マクロの記録ボタンを押して生成されたコードを眺め、「なんとなく動くけれど、中身が全然わからない……」と悩んでいませんか?

今回は、そんな「マクロの記録の呪縛」を完全に断ち切り、Word VBAを本当に自分の手足として使いこなすための【上級者向け】至高の知見をお届けします。

テーマは「段落の書式設定をJSON形式でシリアライズし、外部システムと連携する」です。
「Wordの段落書式なんて、その文書の中だけのもの」と思っていませんか? いいえ、違います。フォント名、サイズ、行間、インデント、段落前後の間隔……これらをすべてテキスト(JSON)に変換し、外部のデータベースや他システムへ放り投げたり、別の文書へ一瞬で完璧に復元したりする「ポータブルな書式管理エンジン」を一緒に作ってみましょう。

ここをクリアすれば、あなたのVBAスキルは間違いなくプロの領域に到達します。温かく、そして深く解説していきますので、ぜひついてきてくださいね!

1. なぜ「書式のJSONシリアライズ」が必要なのか?

実務の現場では、「社内で統一された文書の書式ルールを、Webシステム側で管理したい」「別々のユーザーが作成したWord文書のスタイルを完全に一致させたい」という要望がよく発生します。

しかし、Wordの `ParagraphFormat` や `Font` オブジェクトは、VBAのメモリ上にしか存在しない「生きたオブジェクト」です。これをそのままファイル保存したりネットワーク経由で送ったりすることはできません。

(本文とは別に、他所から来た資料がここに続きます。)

/-- The packet of a sent request (R36, R39, R63). -/
def reqPacket (b : Blk) (r : Req) : Packet :=
  let pl := if r.op = 1 then zeros 1 else r.payload
  mkPacket { tc := r.tc, opcode := r.op, part := b.ctxPart r.ctx, keyGen := r.keyGen, plane := r.plane, dst := r.node, src := b.ep.node,
             ctx := r.ctx, epoch := r.epoch, seq := r.seq, tag := r.tag.getD 0, tagGen := r.tagGen, retry := b2n (r.retry == 2),
             deadline := setDeadline (b.timeNs .ep) (lifetime r.life),
             low := lowRequest r.off r.opq (if r.op = 1 then r.rdBytes - 1 else 0) r.tally r.cplEn } r.long pl

/-- SEQ, tag and times given to a request; its stream, tag and context take note. -/
def numberReq (b : Blk) (x : Stream) (r : Req) (t : Nat) : Req × Blk :=
  let now := b.now .ep
  let tg := b.tag t
  let pl := if r.op = 3 then beBytes 2 (firstSeq x) ++ zeros 6 ++ r.payload else r.payload
  let r := { r with
    sent := true, epoch := b.ctxEpoch r.ctx, seq := x.next, tag := if r.tagged then some t else none, tagGen := if r.tagged then tg.gen else 0,
    keyGen := (b.pidKey .ep (b.ctxPart r.ctx)).g, first := now, life := b.nodeLevel r.node, payload := pl, issued := b.ep.nextReq }
  let b := b.modEp (fun e => { e with nextReq := e.nextReq + 1 })
  let b := b.updStream (b.reqStream r) (fun x => { x with
    next := (x.next + 1) % 65536, out := x.out ++ [r.seq], tops := if r.op = 3 then x.tops + 1 else x.tops, units := x.units + r.units })
  let b := b.when_ r.tagged (fun b => (b.setTag t { tg with busy := true, ctx := r.ctx }).modEp (fun e => { e with
    tagTurn := r.ctx, tagWait := without e.tagWait r.ctx }))
  let b := b.modCtx r.ctx (fun c => { c with epochSent := c.epochSent.insert r.epoch now })
  (r, b.updReq r.id (fun _ => r))

/-- What a write of a program sent counts for its descriptor. -/
def sentProg (b : Blk) (r : Req) (bytes : Nat) : Blk :=
  match r.why with
  | .prog ring => b.progStep r.ctx ring bytes
  | _ => b

/-- Far-cache lines a write or an atomic addresses are invalidated first (R99). -/
def dropOwn (b : Blk) (r : Req) : Blk := if 2 ≤ r.op ∧ r.op ≤ 0xB then b.fcDropBytes r.node r.off r.span else b

/-- A request leaves for another node, once its stream, tag, key, window and credits allow; whether it has left, and what a wait notes. -/
def sendOne (b : Blk) (r : Req) (t : Nat) : Bool × Blk :=
  if (b.pidKey .ep (b.ctxPart r.ctx)).cur.isNone then (false, b)
  else if r.tagged && !b.tagFree r.ctx t then (false, b.tagStall r.ctx)
  else match b.streamFor r with
  | none => (false, b.setFlag .ep (offCtxState r.ctx) 15 true)
  | some (x, b') =>
    let slots := if r.long then 3 + 16 * (r.payload.length / 256) else 4
    let usable := b.usablePlanes r.ctx r.node
    if b.streamStalls x r then (false, b)
    else match b.choosePlane r.ctx usable r.tc slots with
    | none => (false, b.planeStall r.ctx usable)
    | some p =>
      let b := (b'.dropOwn r).tookPlane r.ctx p
      let bytes := r.payload.length
      let (r, b) := b.numberReq x { r with plane := p } t
      (true, (b.sendOn .ep p (b.reqPacket r)).sentProg r bytes)

/-- The halves of a 64 B direct store: two short WRITEs of 32 B, the second one of its own number (R66). -/
def halves (b : Blk) (r : Req) (sid : Nat) : Req × Req × Blk :=
  let lo := { r with payload := r.payload.take 32, size_ := 32 }
  let (hi, b) := b.newReq { r with va := r.va.map (fun v => v + 32), payload := r.payload.drop 32, size_ := 32, off := r.off + 32 }
  let hi := { hi with order := r.order }
  (lo, hi, b.modEp (fun e => { e with
    reqs := e.reqs ++ [hi],
    rels := e.rels.map (fun x => if x.covers.contains r.id then { x with covers := addNew x.covers hi.id } else x),
    stores := e.stores.map (fun x => if x.id == sid then { x with left := 2 } else x) }))

/-- A 64 B direct store leaves as two short WRITEs with consecutive SEQ, or not yet (R66). -/
def sendHalves (b : Blk) (r : Req) (sid : Nat) : Bool × Blk :=
  let (lo, hi, b1) := b.halves r sid
  match b1.sendOne lo 0 with
  | (false, _) => (false, (b.sendOne r 0).2)
  | (true, b2) =>
    match b2.sendOne hi 0 with
    | (true, b3) => (true, b3)
    | (false, _) => (false, b)

/-- Whether an earlier write or atomic of the same context that has not been sent holds bytes of the line a load wants (R99). -/
def storeAhead (b : Blk) (r : Req) : Bool :=
  b.ep.reqs.any (fun x => x.ctx == r.ctx && !x.sent && !x.why.isProg && decide (2 ≤ x.op) && decide (x.op ≤ 0xB) && decide (x.order < r.order)
    && (match x.va with
      | none => x.node == r.node && overlaps (x.off) (max 1 x.span) (r.off / 64 * 64) 64
      | some v => overlaps v (max 1 x.span) (r.va.getD 0 / 64 * 64) 64
          || (match b.atcFind (b.pasidOf x.ctx) v x.rd x.wr with
              | some e => let a := e.fabric + (v - e.va); addrNode a == r.node && overlaps (addrOff a) (max 1 x.span) (r.off / 64 * 64) 64
              | none => false)))

/-- A load that the far cache serves (R27 step 3, R97-R100): the address is translated, its checks have passed, and no release of its engine
waits. A line that fails its check is invalidated and counted, and the load goes to the home. Whether the load was served. -/
def fcServe (b : Blk) (r : Req) (upper fcBad : Bool) : Bool × Blk :=
  if b.checkStatus r upper ≠ 0 ∨ b.storeAhead r = true then (false, b)
  else match r.why with
  | .load eng _ size true =>
    match b.fcHit r.ctx r.node r.off with
    | some l =>
      if fcBad then
        (false, (b.fcDrop (fun m k p => m == l.node && k == l.line && p == l.part)).modEp (fun e => { e with fcUe := e.fcUe + 1 }))
      else (true, (((b.fcTouch l).dropReq r.id).waitersDone r.id).answerEng r.ctx eng 0 (slice l.data (r.off % 64) size))
    | none => (false, b)
  | _ => (false, b)

/-- A fill reads the whole line that holds the bytes wanted (R98). -/
def asFill (b : Blk) (r : Req) : Req :=
  match r.why with
  | .load eng _ size true =>
    if r.node = b.ep.node then { r with why := .load eng 0 size false }
    else { r with why := .load eng (r.off % 64) size true, off := r.off / 64 * 64, rdBytes := 64 }
  | _ => r

/-- The extent that translates a waiting request: a descriptor's own (R152), or for a direct access the translation at hand (R154). -/
def extFor (b : Blk) (r : Req) (v : Nat) : Option Extent :=
  match r.why with
  | .prog ring => (b.descAt r.ctx ring).bind (fun d => b.extAt r.ctx d true v)
  | .copyRead ring _ _ => (b.descAt r.ctx ring).bind (fun d => b.extAt r.ctx d false v)
  | _ => (b.atcFind (b.pasidOf r.ctx) v r.rd r.wr).map (fun t => b.extOf r.wr t)

/-- The address of a waiting request translated: the request with its fabric address and whether bits [63:58] of it are zero; none where a
translation or a fault is waited for. -/
def translated (b : Blk) (r : Req) : Option (Req × Bool) :=
  match r.va with
  | none => some (r, false)
  | some v =>
    match b.extFor r v with
    | none => none
    | some e =>
      let a := e.fabric + (v - e.va)
      if e.fault.isSome then none
      else some ({ r with node := addrNode a, off := addrOff a, ext := some (e.va, e.size) }, decide (2 ^ 58 ≤ a))

/-- The engine has come to the address of a descriptor's request. -/
def reachReq (b : Blk) (r : Req) : Blk :=
  match r.why, r.va with
  | .prog ring, some v => b.reachVa r.ctx ring true v
  | .copyRead ring _ _, some v => b.reachVa r.ctx ring false v
  | _, _ => b

/-- A request whose address has no translation: the fault held with it takes effect, or ATS is asked (R152, R153, R157). -/
def needXlat (b : Blk) (r : Req) : Blk :=
  let v := r.va.getD 0
  if r.why.isProg then
    match (b.extFor r v).bind (fun e => e.fault) with
    | some (st, cause, time) => if b.progBlocked r || !b.mayIssue r then b else b.takeFault r.ctx (b.faultRecord r st cause time) none
    | none => b.atsSend r.ctx v r.rd r.wr 0
  else b.atsSend r.ctx v r.rd r.wr r.id

end Blk

namespace State

/-! ## Requests to the end point's own node (R120, R144, R145) -/

/-- What a request to the own node does to the accelerator's memory. -/
def ownOp (r : Req) : HomeOp :=
  if r.op = 1 then .read r.off r.rdBytes
  else if r.op = 2 then .write r.off r.payload false
  else if r.op = 3 then .write r.off (r.payload.drop 8) true
  else .rmw r.off r.op r.opq r.span r.payload

/-- A request carried out at the end point's own home: the checks of R84 that can fail, then the access, and its outcome once the
accelerator and the sharers have answered. -/
def ownRequest (s : State) (r : Req) (ecc : Ecc) : State :=
  let part := s.b.ctxPart r.ctx
  if r.op = 0xC then
    if s.b.tallyValid r.off && s.b.ctxPart (s.b.tallyOwner r.off) == part then
      { s with b := (s.b.credit r.off (leNat r.payload) 0).outcomeId r.id 0 [] }
    else { s with b := s.b.outcomeId r.id 4 [] }
  else if (match s.b.hwinOf r.off r.span with | some n => s.b.fld .ep (offHwinCtl n) 55 44 == part | none => false) then
    let (st, s) := s.epCheck (ownOp r) ecc
    if st ≠ 0 then { s with b := s.b.outcomeId r.id st [] }
    else
      let pk : Packet := { hdr := 0, payload := [], tail := 0 }
      { s with b := s.b.addPend {
          id := 0, key := s.b.reqStream r, seq := r.seq, pkt := pk, port := 0, status := 0, data := [], ucie := true, snoops := [],
          expire := s.b.time64 .ep + 2 * lifetime64 r.life, isLocal := false, addDir := none, own := some r.id, hop := ownOp r } }
  else { s with b := s.b.outcomeId r.id 4 [] }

そこで、オブジェクトが持つプロパティの値を抽出し、汎用的なテキスト形式(JSON)に「シリアライズ(直列化)」するというアプローチが必要になります。

[Wordの段落]
↓ (プロパティを抽出)
[VBA Dictionary]
↓ (JSON文字列に変換)
{“FontName”: “メイリオ”, “FontSize”: 11, “LineSpacing”: 18, …}
↓ (外部システムへ送信・保存)

この仕組みを理解すると、Wordと外部システム(Web APIやクラウドストレージなど)の境界線が消え、自動化の可能性が一気に広がります。

2. 開発の全体像と注意すべきポイント

VBAでJSONを扱う際、外部のライブラリ(VBA-JSONなど)を使うのが一般的ですが、今回は外部依存をゼロにするため、VBAの標準機能と自前の文字列結合でJSONを組み立てる、堅牢かつスマートなコードを実装します。

陥りやすいエラー:オブジェクトのライフサイクルとスコープ

Word VBAで最も多いエラーが、`Object variable or With block variable not set (エラー 91)` です。
特に、カーソル(Selection)に依存したコードを書くと、ユーザーが意図しない場所をクリックしただけでマクロが崩壊します。
プロフェッショナルなコードは、`Selection` を一切使わず、明示的なオブジェクト変数(`Paragraph`)を操作します。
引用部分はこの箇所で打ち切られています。